A análise histórica dos números evidencia a velocidade com que os criminosos têm aprimorado suas táticas. Enquanto em 2022 o total de registros de estelionato somava pouco mais de 55 mil casos, o ano de 2025 encerrou com mais de 72 mil ocorrências, um salto de 29% em apenas três anos. A preocupação das autoridades de segurança e de especialistas em direito criminal se acentua ao observar que a média diária de 2026 já supera a do ano anterior. Esse fenômeno é atribuído à migração da criminalidade convencional para o ambiente virtual, onde a escala de vítimas em potencial é exponencialmente maior e a sensação de impunidade por trás de telas de computadores e smartphones encoraja os infratores.

Entre as vítimas, um grupo social específico carrega o maior fardo: os aposentados. Somente no primeiro trimestre deste ano, quase dois mil idosos foram alvos de golpes na região. A vulnerabilidade desse público decorre de uma combinação de fatores, que inclui a menor familiaridade com os mecanismos de segurança digital e a posse de renda fixa garantida, o que desperta a cobiça de estelionatários. Especialistas explicam que criminosos enxergam nos aposentados "presas fáceis", muitas vezes utilizando engenharia social para obter dados de acesso a contas bancárias ou induzi-los a contratar empréstimos consignados cujos valores são imediatamente desviados.

Relatos de vítimas ilustram o impacto devastador dessas ações, que vão desde prejuízos financeiros vultosos até o abalo psicológico. Em um dos casos registrados, um empresário identificou uma movimentação fraudulenta de R$ 30 mil após receber um cartão com um nome de um estranho atrelado à sua conta. Já em outra situação dramática, um trabalhador do setor industrial viu as economias de uma vida inteira — aproximadamente R$ 60 mil — sumirem após ser induzido a uma falsa atualização de dados por telefone.
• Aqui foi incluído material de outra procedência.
theorem execClusterWake_kept {m : Nat} {r s : State} (h : Kept m r s) a b c (hm : Sub 0x602b77eb0 m := by exact Sub.le (by assumption) (by decide)) :
    KeptRes m r (execClusterWake a b c s) := by
  unfold execClusterWake; split
  · exact .refused _
  · exact KeptRes.when (State.doClusterWake_kept h ..) ..

theorem State.plainWrite_kept {m : Nat} {r s : State} (h : Kept m r s) a b c (hm : Sub 0x10 m := by exact Sub.le (by assumption) (by decide)) :
    Kept m r (s.plainWrite a b c) := by
  unfold State.plainWrite; split
  · exact State.wr_kept h ..
  · exact h

theorem execThresholdWindowClose_kept {m : Nat} {r s : State} (h : Kept m r s) a b c (hm : Sub 0x20000 m := by exact Sub.le (by assumption) (by decide)) :
    KeptRes m r (execThresholdWindowClose a b c s) :=
  KeptRes.when (State.dropWindow_kept h ..) ..

theorem State.injWrite_kept {m : Nat} {r s : State} (h : Kept m r s) a b (hm : Sub 0x20010 m := by exact Sub.le (by assumption) (by decide)) :
    Kept m r (s.injWrite a b) := by
  unfold State.injWrite
  repeat' first
    | with_reducible assumption
    | exact Sub.le (by assumption) (by decide)
    | (extract_lets +onlyGivenNames x; first
      | (have _t : State := by with_reducible apply x
         clear _t; (refine Kept.cut (s := x) ?_ fun _ => ?_) <;> [(unfold x; clear x); (clear_value x; rename' x => y)])
      | (have _t : State := by with_reducible apply x.2
         clear _t; (refine Kept.cut2 (p := x) ?_ fun _ => ?_) <;> [(unfold x; clear x); (clear_value x; rename' x => y)])
      | (clear_value x; rename' x => y)
      | rename' x => y)
    | with_reducible first
      | apply State.plainWrite_kept | apply State.setF_kept
    | split
    | (refine Kept.snd (by assumption) ?_)
    | (fail_if_no_progress with_reducible refine Kept.upd ?_ (by rfl))

theorem execInjectArm_kept {m : Nat} {r s : State} (h : Kept m r s) a b c (hm : Sub 0x682b74012 m := by exact Sub.le (by assumption) (by decide)) :
    KeptRes m r (execInjectArm a b c s) :=
  .of (State.ctlIn_kept h _ _ _ _ _ _ fun _ h => State.injWrite_kept h ..)

theorem State.injCtl_kept {m : Nat} {r s : State} (h : Kept m r s) a (hm : Sub 0x10 m := by exact Sub.le (by assumption) (by decide)) :
    Kept m r (s.injCtl a) := by
  unfold State.injCtl
  repeat' first
    | with_reducible assumption
    | exact Sub.le (by assumption) (by decide)
    | (extract_lets +onlyGivenNames x; first
      | (have _t : State := by with_reducible apply x
         clear _t; (refine Kept.cut (s := x) ?_ fun _ => ?_) <;> [(unfold x; clear x); (clear_value x; rename' x => y)])
      | (have _t : State := by with_reducible apply x.2
         clear _t; (refine Kept.cut2 (p := x) ?_ fun _ => ?_) <;> [(unfold x; clear x); (clear_value x; rename' x => y)])
      | (clear_value x; rename' x => y)
      | rename' x => y)
    | with_reducible first
      | apply State.plainWrite_kept | apply State.disarmAll_kept
    | split
    | (refine Kept.snd (by assumption) ?_)

theorem execInjectDisable_kept {m : Nat} {r s : State} (h : Kept m r s) a (hm : Sub 0x682b74012 m := by exact Sub.le (by assumption) (by decide)) :
    KeptRes m r (execInjectDisable a s) :=
  .of (State.ctlIn_kept h _ _ _ _ _ _ fun _ h => State.injCtl_kept h ..)

theorem State.captureAsk_kept {m : Nat} {r s : State} (h : Kept m r s) a (hm : Sub 0x800000010 m := by exact Sub.le (by assumption) (by decide)) :
    Kept m r (s.captureAsk a) := by
  unfold State.captureAsk
  repeat' first
    | with_reducible assumption
    | exact Sub.le (by assumption) (by decide)
    | (extract_lets +onlyGivenNames x; first
      | (have _t : State := by with_reducible apply x
         clear _t; (refine Kept.cut (s := x) ?_ fun _ => ?_) <;> [(unfold x; clear x); (clear_value x; rename' x => y)])
      | (have _t : State := by with_reducible apply x.2
         clear _t; (refine Kept.cut2 (p := x) ?_ fun _ => ?_) <;> [(unfold x; clear x); (clear_value x; rename' x => y)])
      | rename' x => y)
    | with_reducible first
      | apply State.bump_kept | apply State.setF_kept
    | split
    | (refine Kept.snd (by assumption) ?_)
    | (fail_if_no_progress with_reducible refine Kept.upd ?_ (by rfl))

theorem State.trigWrite_kept {m : Nat} {r s : State} (h : Kept m r s) a (hm : Sub 0x800000010 m := by exact Sub.le (by assumption) (by decide)) :
    Kept m r (s.trigWrite a) := by
  unfold State.trigWrite; split
  · exact State.captureAsk_kept h ..
  · exact h
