-- ==== Sys2Proof/Tests/Slice0.lean ====
section
/-! SUPPORT. Tests: ill-formed commands are refused, and for every statement a state and operands that meet its hypotheses. -/

namespace Sys2Proof.Tests

set_option Elab.async false

open Sys2Proof Sys2Proof.Machine

/-! ### Small states -/

/-- The device with every domain powered and nothing else done. -/
def dev : State := { State.reset with power := ⟨true, 3, 255, BitVec.allOnes 32⟩ }

/-- The state after a command, where it answers one. -/
def after (s : State) (i : Instr) : State := match exec i s with | .next t => t | _ => s

/-- Is a command refused as ill-formed? -/
def refusesForm (i : Instr) : Bool := match exec i dev with | .refused .illFormed => true | _ => false

/-! ### Form (R40, R61, R124, R175, R198, R214, R227, R241) -/

def locF : Opnd := .desc 0
def farF : Opnd := .desc 1
def goodOuter : OuterSlot := ⟨.fp32, .fp32, true, false, .imm 1, locF, locF, 4⟩
def goodAe : AeSlot := ⟨none, false, none, false, false, farF, locF, .none, .none⟩
def goodPut : AeSlot := ⟨none, false, none, false, false, locF, farF, .none, .none⟩
def goodAtom : AeSlot := ⟨none, false, none, false, false, .desc (1 + 7 * 2 ^ 72), .imm 0, .imm 5, .none⟩
def goodColl : AeSlot := ⟨none, false, none, false, false, .desc (1 + 63 * 2 ^ 72), .none, .none, .imm 0⟩
def goodKeys : AeSlot := ⟨none, false, none, false, false, farF, farF, .none, .none⟩
def goodPacket : Packet := { (default : Packet) with payload := [0] }

theorem test_wf_outer : goodOuter.wf = true ∧ refusesForm (.opOuter 0 0 0 { goodOuter with len := 0 }) = true ∧
    refusesForm (.opOuter 0 0 0 { goodOuter with en := .imm 2 }) = true ∧
    refusesForm (.opOuter 0 0 0 { goodOuter with rowFmt := .bf16 }) = true := by decide +kernel
theorem test_wf_drain : DrainSlot.wf ⟨false, .fp32, false, false, none, locF⟩ = true ∧
    refusesForm (.opDrain 0 0 0 ⟨false, .fp32, false, false, some 1024, locF⟩) = true ∧
    refusesForm (.opDrain 0 0 0 ⟨false, .fp32, false, false, none, .desc 64⟩) = true := by decide +kernel
theorem test_wf_load : LoadSlot.wf ⟨false, .fp32, locF⟩ = true ∧
    refusesForm (.opLoad 0 0 0 ⟨false, .int8, .tq 0 false⟩) = true ∧ refusesForm (.opLoad 0 0 0 ⟨false, .fp32, .imm 0⟩) = true := by decide +kernel
theorem test_wf_row : RowSlot.wf ⟨false, .clamp, .prm 0 0, .prm 1 0⟩ = true ∧
    refusesForm (.opRow 0 0 0 ⟨false, .clamp, .prm 0 0, locF⟩) = true ∧ refusesForm (.opRow 0 0 0 ⟨false, .scale, .prm 0 0, .prm 1 0⟩) = true := by
  decide +kernel
theorem test_wf_chain : ChainSlot.wf ⟨goodOuter, .fp32, [], goodPut⟩ = true ∧
    refusesForm (.opChain 0 0 0 ⟨goodOuter, .raw64f, [], goodPut⟩) = true ∧
    refusesForm (.opChain 0 0 0 ⟨goodOuter, .fp32, List.replicate 9 (.cvt 0 0 .fp32 .fp32), goodPut⟩) = true := by decide +kernel
theorem test_wf_tiles : goodAe.fetchWf = true ∧ goodPut.putWf = true ∧ refusesForm (.tileFetch 0 0 goodPut) = true ∧
    refusesForm (.tilePut 0 0 goodAe) = true ∧ refusesForm (.tilePut 0 0 { goodPut with flag := some 3 }) = true ∧
    refusesForm (.tileGather 0 0 goodAe) = true ∧ refusesForm (.tileRelay 0 0 goodAe) = true := by decide +kernel
theorem test_wf_keys : goodKeys.keysWf = true ∧ refusesForm (.tileDrop 0 0 goodAe) = true ∧
    refusesForm (.tileUnpin 0 0 { goodKeys with d := .imm 0 }) = true := by decide +kernel
theorem test_wf_atoms : goodAtom.atomWf false = true ∧ refusesForm (.atomAdd 0 0 { goodAtom with a := farF }) = true ∧
    refusesForm (.atomCas 0 0 goodAtom) = true ∧ refusesForm (.atomCas 0 0 { goodAtom with c := .prm 63 0 }) = true ∧
    refusesForm (.atomSwap 0 0 { goodAtom with tq := some 0 }) = true := by decide +kernel
theorem test_wf_colls : goodColl.collWf false = true ∧ refusesForm (.collEpoch 0 0 goodColl) = true ∧
    refusesForm (.collBcast 0 0 { goodColl with d := .none }) = true := by decide +kernel
theorem test_wf_forecast : refusesForm (.heatForecast 0 false 0 0 1) = true ∧ refusesForm (.heatForecast 0 false 1 10001 1) = true ∧
    forecastOk false 1 10000 10000 = true := by decide +kernel
theorem test_wf_packet : goodPacket.wf = true ∧ refusesForm (.put { goodPacket with payload := [] }) = true ∧
    refusesForm (.loadReq { goodPacket with op := 3, dst := 2 ^ 18 }) = true ∧
    refusesForm (.ctrl { goodPacket with seq := 2 ^ 32 }) = true := by decide +kernel
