-- ==== Sys2Proof/Decode.lean ====
section
/-! DEFINITION. Command words: the decoder, strict as 30_encoding.md R95 and R97 ask, and after it the encoder. -/

namespace Sys2Proof

/-! The fields of the formats R and I (30_encoding.md R91, R92). -/

/-- OPC, bits [7:0]. -/
def opcField (c : Word32) : BitVec 8 := c.extractLsb' 0 8
/-- RD, bits [11:8]. -/
def rdField (c : Word32) : BitVec 4 := c.extractLsb' 8 4
/-- RA, bits [15:12]. -/
def raField (c : Word32) : BitVec 4 := c.extractLsb' 12 4
/-- RB, bits [19:16]. -/
def rbField (c : Word32) : BitVec 4 := c.extractLsb' 16 4
/-- MS, bit 20. -/
def msField (c : Word32) : BitVec 1 := c.extractLsb' 20 1
/-- LE, bit 21. -/
def leField (c : Word32) : BitVec 1 := c.extractLsb' 21 1
/-- The bits [31:22] of format R, which must be 0. -/
def topField (c : Word32) : BitVec 10 := c.extractLsb' 22 10
/-- IMM16 of format I, bits [31:16]. -/
def immField (c : Word32) : BitVec 16 := c.extractLsb' 16 16

/-- A 4-bit field as a register number (30_encoding.md R93). -/
def regOf (b : BitVec 4) : Reg := b.toFin

/-- MS as a modulus select (30_encoding.md R93). -/
def modSelOf (b : BitVec 1) : ModSel := if b = 0#1 then .p else .q

/-- LE as a byte order (30_encoding.md R93). -/
def orderOf (b : BitVec 1) : ByteOrder := if b = 0#1 then .be else .le

/-- The command a word stands for, by the table of 30_encoding.md R95: the opcode names the row, and every field the
row does not use must be 0. All other words are illegal (R97) and decode to nothing. -/
def decode (c : Word32) : Option Instr :=
  let rd := regOf (rdField c)
  let ra := regOf (raField c)
  let rb := regOf (rbField c)
  let ms := modSelOf (msField c)
  let order := orderOf (leField c)
  match opcField c with
  | 0x00#8 =>
    if rdField c = 0 ∧ raField c = 0 ∧ rbField c = 0 ∧ msField c = 0 ∧ leField c = 0 ∧ topField c = 0 then some .nop
    else none
  | 0x01#8 =>
    if rbField c = 0 ∧ msField c = 0 ∧ leField c = 0 ∧ topField c = 0 then some (.mov rd ra) else none
  | 0x02#8 => if raField c = 0 then some (.ldi rd (immField c)) else none
  | 0x03#8 =>
    if raField c = 0 ∧ rbField c = 0 ∧ msField c = 0 ∧ topField c = 0 then some (.ldb rd order) else none
  | 0x04#8 =>
    if rdField c = 0 ∧ rbField c = 0 ∧ msField c = 0 ∧ topField c = 0 then some (.stb ra order) else none
  | 0x10#8 => if rbField c = 0 ∧ leField c = 0 ∧ topField c = 0 then some (.mred rd ra ms) else none
  | 0x11#8 => if rbField c = 0 ∧ leField c = 0 ∧ topField c = 0 then some (.mrednz rd ra ms) else none
  | 0x12#8 => if leField c = 0 ∧ topField c = 0 then some (.madd rd ra rb ms) else none
  | 0x13#8 => if leField c = 0 ∧ topField c = 0 then some (.msub rd ra rb ms) else none
  | 0x14#8 => if leField c = 0 ∧ topField c = 0 then some (.mmul rd ra rb ms) else none
  | 0x15#8 => if rbField c = 0 ∧ leField c = 0 ∧ topField c = 0 then some (.minv rd ra ms) else none
  | 0x18#8 =>
    if rdField c = 0 ∧ rbField c = 0 ∧ leField c = 0 ∧ topField c = 0 then some (.rchk ra ms) else none
  | 0x19#8 =>
    if rdField c = 0 ∧ msField c = 0 ∧ leField c = 0 ∧ topField c = 0 then some (.cmpeq ra rb) else none
  | 0x20#8 => if msField c = 0 ∧ leField c = 0 ∧ topField c = 0 then some (.ecmul rd ra rb) else none
  | 0x21#8 =>
    if rbField c = 0 ∧ msField c = 0 ∧ leField c = 0 ∧ topField c = 0 then some (.ecmulb rd ra) else none
  | 0x22#8 => if msField c = 0 ∧ leField c = 0 ∧ topField c = 0 then some (.ecadd rd ra rb) else none
  | 0x30#8 =>
    if rbField c = 0 ∧ msField c = 0 ∧ leField c = 0 ∧ topField c = 0 then some (.toedw rd ra) else none
  | 0x31#8 =>
    if rbField c = 0 ∧ msField c = 0 ∧ leField c = 0 ∧ topField c = 0 then some (.towei rd ra) else none
  | 0x40#8 =>
    if rdField c = 0 ∧ rbField c = 0 ∧ msField c = 0 ∧ leField c = 0 ∧ topField c = 0 then some (.kdfx ra) else none
  | 0x41#8 =>
    if rdField c = 0 ∧ rbField c = 0 ∧ msField c = 0 ∧ leField c = 0 ∧ topField c = 0 then some (.htag ra) else none
  | 0x42#8 =>
    if rdField c = 0 ∧ raField c = 0 ∧ rbField c = 0 ∧ msField c = 0 ∧ leField c = 0 ∧ topField c = 0 then some .bcmp
    else none
  | _ => none

/-! The encoder, written from the same tables. -/

/-- A word of format R (30_encoding.md R91). -/
def formatR (opc : BitVec 8) (rd ra rb : BitVec 4) (ms le : BitVec 1) : Word32 :=
  0#10 ++ le ++ ms ++ rb ++ ra ++ rd ++ opc

/-- A word of format I (30_encoding.md R92). -/
def formatI (opc : BitVec 8) (rd : BitVec 4) (imm : BitVec 16) : Word32 :=
  imm ++ 0#4 ++ rd ++ opc

/-- A register number as a 4-bit field. -/
def Reg.bits (r : Reg) : BitVec 4 := BitVec.ofFin r

/-- A modulus select as the bit MS. -/
def ModSel.bit : ModSel → BitVec 1
  | .p => 0#1
  | .q => 1#1

/-- A byte order as the bit LE. -/
def ByteOrder.bit : ByteOrder → BitVec 1
  | .be => 0#1
  | .le => 1#1

/-- The word of a command (30_encoding.md R95); unused fields are 0. -/
def encode : Instr → Word32
  | .nop => formatR 0x00 0 0 0 0 0
  | .mov rd ra => formatR 0x01 rd.bits ra.bits 0 0 0
  | .ldi rd imm => formatI 0x02 rd.bits imm
  | .ldb rd order => formatR 0x03 rd.bits 0 0 0 order.bit
  | .stb ra order => formatR 0x04 0 ra.bits 0 0 order.bit
  | .mred rd ra ms => formatR 0x10 rd.bits ra.bits 0 ms.bit 0
  | .mrednz rd ra ms => formatR 0x11 rd.bits ra.bits 0 ms.bit 0
  | .madd rd ra rb ms => formatR 0x12 rd.bits ra.bits rb.bits ms.bit 0
  | .msub rd ra rb ms => formatR 0x13 rd.bits ra.bits rb.bits ms.bit 0
  | .mmul rd ra rb ms => formatR 0x14 rd.bits ra.bits rb.bits ms.bit 0
  | .minv rd ra ms => formatR 0x15 rd.bits ra.bits 0 ms.bit 0
  | .rchk ra ms => formatR 0x18 0 ra.bits 0 ms.bit 0
  | .cmpeq ra rb => formatR 0x19 0 ra.bits rb.bits 0 0
  | .ecmul rd ra rb => formatR 0x20 rd.bits ra.bits rb.bits 0 0
  | .ecmulb rd ra => formatR 0x21 rd.bits ra.bits 0 0 0
  | .ecadd rd ra rb => formatR 0x22 rd.bits ra.bits rb.bits 0 0
  | .toedw rd ra => formatR 0x30 rd.bits ra.bits 0 0 0
  | .towei rd ra => formatR 0x31 rd.bits ra.bits 0 0 0
  | .kdfx ra => formatR 0x40 0 ra.bits 0 0 0
  | .htag ra => formatR 0x41 0 ra.bits 0 0 0
  | .bcmp => formatR 0x42 0 0 0 0 0

/-- The `nbits` low bits of `w` as the one 32-bit command word they are, bit 0 the least significant
(30_encoding.md R90); `none` where they do not fit one word. -/
def tableWord (nbits w : Nat) : Option Word32 :=
  if w % 2 ^ nbits < 2 ^ 32 then some (BitVec.ofNat 32 (w % 2 ^ nbits)) else none

/-- What the decoder reads from an instruction whose bits are `w`, numbered as spec/opcode_table.json numbers them. -/
def decodeTableWord (nbits w : Nat) : Option Instr :=
  match tableWord nbits w with
  | some c => decode c
  | none => none

end Sys2Proof
end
Infelizmente, a justiça nem sempre consegue acompanhar a velocidade das transações ilícitas, e muitos permanecem sem o ressarcimento dos valores perdidos, o que gera um sentimento de desproteção e injustiça.

Diante desta escalada, a Secretaria da Segurança Pública afirma ter intensificado as investigações por meio de divisões especializadas em crimes cibernéticos. O foco tem sido o desmantelamento de redes que operam falsas plataformas de investimento e perfis fakes em redes sociais. Para o cidadão brasileiro, a recomendação é de cautela máxima: nunca fornecer senhas ou códigos de verificação por telefone ou mensagens, desconfiar de ofertas muito vantajosas e, em caso de suspeita, procurar imediatamente a Polícia Civil para o registro da ocorrência. A preservação de provas, como capturas de tela e comprovantes de transferência, é fundamental para o sucesso de eventuais investigações e processos judiciais de recuperação de patrimônio.